The brand created a new digital customer engagement team recently to accelerate guest-facing digital initiatives, including ordering, personalization, payments, loyalty, and delivery platforms.

Kempczinski said McDonald’s also improved speed of service by an average of 20 seconds in its largest markets and believes there’s an additional 20–30 seconds that can taken out this year through menu simplification and training. The brand uses ZOOM timers in restaurants to breakdown the customer journey at the drive thru, which accounts for 70 percent of McDonald’s sales.

“I think in 2020, it’s going to be a lot of blocking and tackling. Longer term, we’re obviously very excited about what technology can do to help with speed of service, which is why we’ve done acquisitions like we did with Apprente,” he said. “If we’re able to get that commercialized and deployed, that’s certainly going to be something that helps us with the speed of service in the future.”

McDonald’s also provided an update regarding the coronavirus impact in China.

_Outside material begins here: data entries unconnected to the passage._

-- ==== Sys2Proof/Laws/Memory.lean ====
section
/-! SUPPORT. Laws/Memory.lean: reading after writing, and that every operation on a table or a memory keeps the
canonical form (keys strictly rising, no entry equal to what an unlisted key reads as). -/

namespace Sys2Proof.Machine

/-! ### The canonical form -/

theorem tableOkFrom_cons {α : Type} [DecidableEq α] (d : α) (lo k : Nat) (v : α) (t : Table α) :
    tableOkFrom d lo ((k, v) :: t) = true ↔ lo ≤ k ∧ v ≠ d ∧ tableOkFrom d (k + 1) t = true := by
  simp [tableOkFrom, and_assoc]

/-- A table that is canonical from a key on is canonical from any smaller key on. -/
theorem tableOkFrom_mono {α : Type} [DecidableEq α] {d : α} {lo lo' : Nat} {t : Table α} (h : lo' ≤ lo)
    (ok : tableOkFrom d lo t = true) : tableOkFrom d lo' t = true := by
  cases t with
  | nil => rfl
  | cons p t =>
    obtain ⟨k, v⟩ := p
    rw [tableOkFrom_cons] at ok ⊢
    exact ⟨Nat.le_trans h ok.1, ok.2⟩

/-- A write keeps the canonical form. -/
theorem tableOkFrom_tput {α : Type} [DecidableEq α] {d : α} {lo n : Nat} {v : α} {t : Table α} (hn : lo ≤ n)
    (ok : tableOkFrom d lo t = true) : tableOkFrom d lo (tput d t n v) = true := by
  induction t generalizing lo with
  | nil =>
    unfold tput
    split
    · rfl
    · next hv => simp [tableOkFrom, hn, hv]
  | cons p t ih =>
    obtain ⟨k, w⟩ := p
    rw [tableOkFrom_cons] at ok
    obtain ⟨h1, h2, h3⟩ := ok
    unfold tput
    split
    · next hlt =>
      split
      · exact (tableOkFrom_cons ..).2 ⟨h1, h2, h3⟩
      · next hv => exact (tableOkFrom_cons ..).2 ⟨hn, hv, (tableOkFrom_cons ..).2 ⟨hlt, h2, h3⟩⟩
    · next hge =>
      split
      · next he =>
        subst he
        split
        · exact tableOkFrom_mono (by omega) h3
        · next hv => exact (tableOkFrom_cons ..).2 ⟨hn, hv, h3⟩
      · next hne => exact (tableOkFrom_cons ..).2 ⟨h1, h2, ih (by omega) h3⟩

theorem tableOk_tput {α : Type} [DecidableEq α] {d : α} {n : Nat} {v : α} {t : Table α}
    (ok : tableOk d t = true) : tableOk d (tput d t n v) = true := tableOkFrom_tput (Nat.zero_le n) ok

/-- Leaving entries out keeps the canonical form. -/
theorem tableOkFrom_filter {α : Type} [DecidableEq α] {d : α} {lo : Nat} {t : Table α} (p : Nat × α → Bool)
    (ok : tableOkFrom d lo t = true) : tableOkFrom d lo (t.filter p) = true := by
  induction t generalizing lo with
  | nil => rfl
  | cons q t ih =>
    obtain ⟨k, v⟩ := q
    rw [tableOkFrom_cons] at ok
    obtain ⟨h1, h2, h3⟩ := ok
    rw [List.filter_cons]
    split
    · exact (tableOkFrom_cons ..).2 ⟨h1, h2, ih h3⟩
    · exact tableOkFrom_mono (by omega) (ih h3)

theorem tableOk_filter {α : Type} [DecidableEq α] {d : α} {t : Table α} (p : Nat × α → Bool)
    (ok : tableOk d t = true) : tableOk d (t.filter p) = true := tableOkFrom_filter p ok

theorem tableOk_tclear {α : Type} [DecidableEq α] {d : α} {lo hi : Nat} {t : Table α}
    (ok : tableOk d t = true) : tableOk d (tclear t lo hi) = true := tableOk_filter _ ok

theorem memoryWf_nil : memoryWf [] = true := rfl

theorem memoryWf_setByte {m : Memory} {a : Nat} {b : Byte} (ok : memoryWf m = true) :
    memoryWf (setByte m a b) = true := tableOk_tput ok

theorem memoryWf_setBytes {m : Memory} {a : Nat} {bs : List Byte} (ok : memoryWf m = true) :
    memoryWf (setBytes m a bs) = true := by
  induction bs generalizing m a with
  | nil => exact ok
  | cons b bs ih => exact ih (memoryWf_setByte ok)

theorem memoryWf_setCells {m : Memory} {cs : List (Nat × Byte)} (ok : memoryWf m = true) :
    memoryWf (setCells m cs) = true := by
  induction cs generalizing m with
  | nil => exact ok
  | cons c cs ih => exact ih (memoryWf_setByte ok)

theorem memoryWf_tclear {m : Memory} {lo hi : Nat} (ok : memoryWf m = true) : memoryWf (tclear m lo hi) = true :=
  tableOk_tclear ok

theorem memoryWf_filter {m : Memory} (p : Nat × Byte → Bool) (ok : memoryWf m = true) :
    memoryWf (m.filter p) = true := tableOk_filter p ok

/-! ### Reading after writing -/

theorem tget_of_lt {α : Type} [DecidableEq α] {d : α} {t : Table α} {lo n : Nat} (ok : tableOkFrom d lo t = true)
    (h : n < lo) : tget d t n = d := by
  cases t with
  | nil => rfl
  | cons p t =>
    obtain ⟨k, v⟩ := p
    have := ((tableOkFrom_cons ..).1 ok).1
    simp [tget, Nat.lt_of_lt_of_le h this]

/-- The key written reads as what was written; every other key reads as before. -/
theorem tget_tput {α : Type} [DecidableEq α] {d : α} {t : Table α} {lo : Nat} (ok : tableOkFrom d lo t = true)
    (n : Nat) (v : α) (k : Nat) : tget d (tput d t n v) k = if k = n then v else tget d t k := by
  induction t generalizing lo with
  | nil =>
    unfold tput
    split
    · next hv => subst hv; simp [tget]
    · unfold tget
      split
      · next h => simp [Nat.ne_of_lt h]
      · split
        · next h => simp [h]
        · next h => simp [tget, Ne.symm h]
  | cons p t ih =>
    obtain ⟨j, w⟩ := p
    obtain ⟨h1, h2, h3⟩ := (tableOkFrom_cons ..).1 ok
    unfold tput
    split
    · next hlt =>
      split
      · next hv =>
        subst hv
        split
        · next hk => subst hk; simp [tget, hlt]
        · rfl
      · by_cases hk : k = n
        · subst hk; simp [tget]
        · by_cases h : k < n
          · have : k < j := by omega
            simp [tget, h, hk, this]
          · have e : n ≠ k := fun e => hk e.symm
            simp [tget, h, hk, e]
    · next hge =>
      split
      · next he =>
        subst he
        split
        · next hv =>
          subst hv
          by_cases hk : k = j
          · subst hk; simp [tget_of_lt h3 (Nat.lt_succ_self _)]
          · by_cases h : k < j
            · simp [tget, h, hk, tget_of_lt h3 (Nat.lt_succ_of_lt h)]
            · have e : j ≠ k := fun e => hk e.symm
              simp [tget, h, hk, e]
        · by_cases hk : k = j
          · subst hk; simp [tget]
          · by_cases h : k < j
            · simp [tget, h, hk]
            · have e : j ≠ k := fun e => hk e.symm
              simp [tget, h, hk, e]
      · next hne =>
        have := ih h3
        by_cases h : k < j
        · have : k ≠ n := by omega
          simp [tget, h, this]
        · by_cases e : j = k
          · subst e
            simp [tget, hne]
          · simp [tget, h, e, this]

theorem byteAt_setByte {m : Memory} (ok : memoryWf m = true) (a : Nat) (b : Byte) (k : Nat) :
    byteAt (setByte m a b) k = if k = a then b else byteAt m k := tget_tput ok a b k

/-- A byte outside the bytes written reads as before. -/
theorem byteAt_setBytes_outside {m : Memory} (ok : memoryWf m = true) {a k : Nat} {bs : List Byte}
    (h : k < a ∨ a + bs.length ≤ k) : byteAt (setBytes m a bs) k = byteAt m k := by
  induction bs generalizing m a with
  | nil => rfl
  | cons b bs ih =>
    simp only [List.length_cons] at h
    have hk : k ≠ a := by omega
    rw [setBytes, ih (memoryWf_setByte ok) (by omega), byteAt_setByte ok, if_neg hk]

/-- A byte among the bytes written reads as the byte written there. -/
theorem byteAt_setBytes_inside {m : Memory} (ok : memoryWf m = true) {a k : Nat} {bs : List Byte}
    (h : a ≤ k) (h' : k < a + bs.length) : byteAt (setBytes m a bs) k = bs.getD (k - a) 0 := by
  induction bs generalizing m a with
  | nil => simp at h'; omega
  | cons b bs ih =>
    simp only [List.length_cons] at h'
    by_cases e : k = a
    · subst e
      rw [setBytes, byteAt_setBytes_outside (memoryWf_setByte ok) (by omega), byteAt_setByte ok]
      simp
    · rw [setBytes, ih (memoryWf_setByte ok) (by omega) (by omega)]
      obtain ⟨n, rfl⟩ : ∃ n, k = a + 1 + n := ⟨k - a - 1, by omega⟩
      have h1 : a + 1 + n - (a + 1) = n := by omega
      have h2 : a + 1 + n - a = n + 1 := by omega
      rw [h1, h2]
      simp

theorem tget_tclear {α : Type} [DecidableEq α] {d : α} {t : Table α} {b : Nat} (ok : tableOkFrom d b t = true)
    (lo hi k : Nat) : tget d (tclear t lo hi) k = if lo ≤ k ∧ k < hi then d else tget d t k := by
  induction t generalizing b with
  | nil => simp [tclear, tget]
  | cons p t ih =>
    obtain ⟨j, w⟩ := p
    obtain ⟨h1, h2, h3⟩ := (tableOkFrom_cons ..).1 ok
    have hi' := ih h3
    unfold tclear at hi' ⊢
    rw [List.filter_cons]
    by_cases hj : j < lo ∨ hi ≤ j
    · rw [if_pos (by simpa using hj)]
      by_cases hlt : k < j
      · simp [tget, hlt]
      · by_cases e : j = k
        · subst e
          have : ¬ (lo ≤ j ∧ j < hi) := by omega
          simp [tget, this]
        · simp only [tget, hlt, e, if_false]
          exact hi'
    · rw [if_neg (by simpa using hj), hi']
      by_cases hlt : k < j
      · simp [tget, hlt, tget_of_lt h3 (by omega : k < j + 1)]
      · by_cases e : j = k
        · subst e
          have : lo ≤ j ∧ j < hi := by omega
          simp [this]
        · simp [tget, hlt, e]

theorem byteAt_tclear {m : Memory} (ok : memoryWf m = true) (lo hi k : Nat) :
    byteAt (tclear m lo hi) k = if lo ≤ k ∧ k < hi then 0 else byteAt m k := tget_tclear ok lo hi k

theorem bytesAt_length (m : Memory) (a n : Nat) : (bytesAt m a n).length = n := by
  induction n generalizing a with
  | zero => rfl
  | succ n ih => simp [bytesAt, ih]

end Sys2Proof.Machine
end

The company said it closed “several hundred restaurants” but still has roughly 3,000 open. That’s a stark contract from the 2,000 Starbucks said it needed to shutter.

China represents about 9 percent of McDonald’s global restaurant count, 4–5 percent of its systemwide sales, and 3 percent of operating income.

“With the China team, we’ve put in place an epidemic prevention and control task force, which is something we’re doing again in combination with the local authorities there,” Kempczinski said. “And it’s everything from using our kitchens to help provide meals to health care workers in hospitals. We’re doing things in terms of giving medical screening for customers who come to some of our restaurants. So it’s really an “all hands on deck” effort from that vantage point.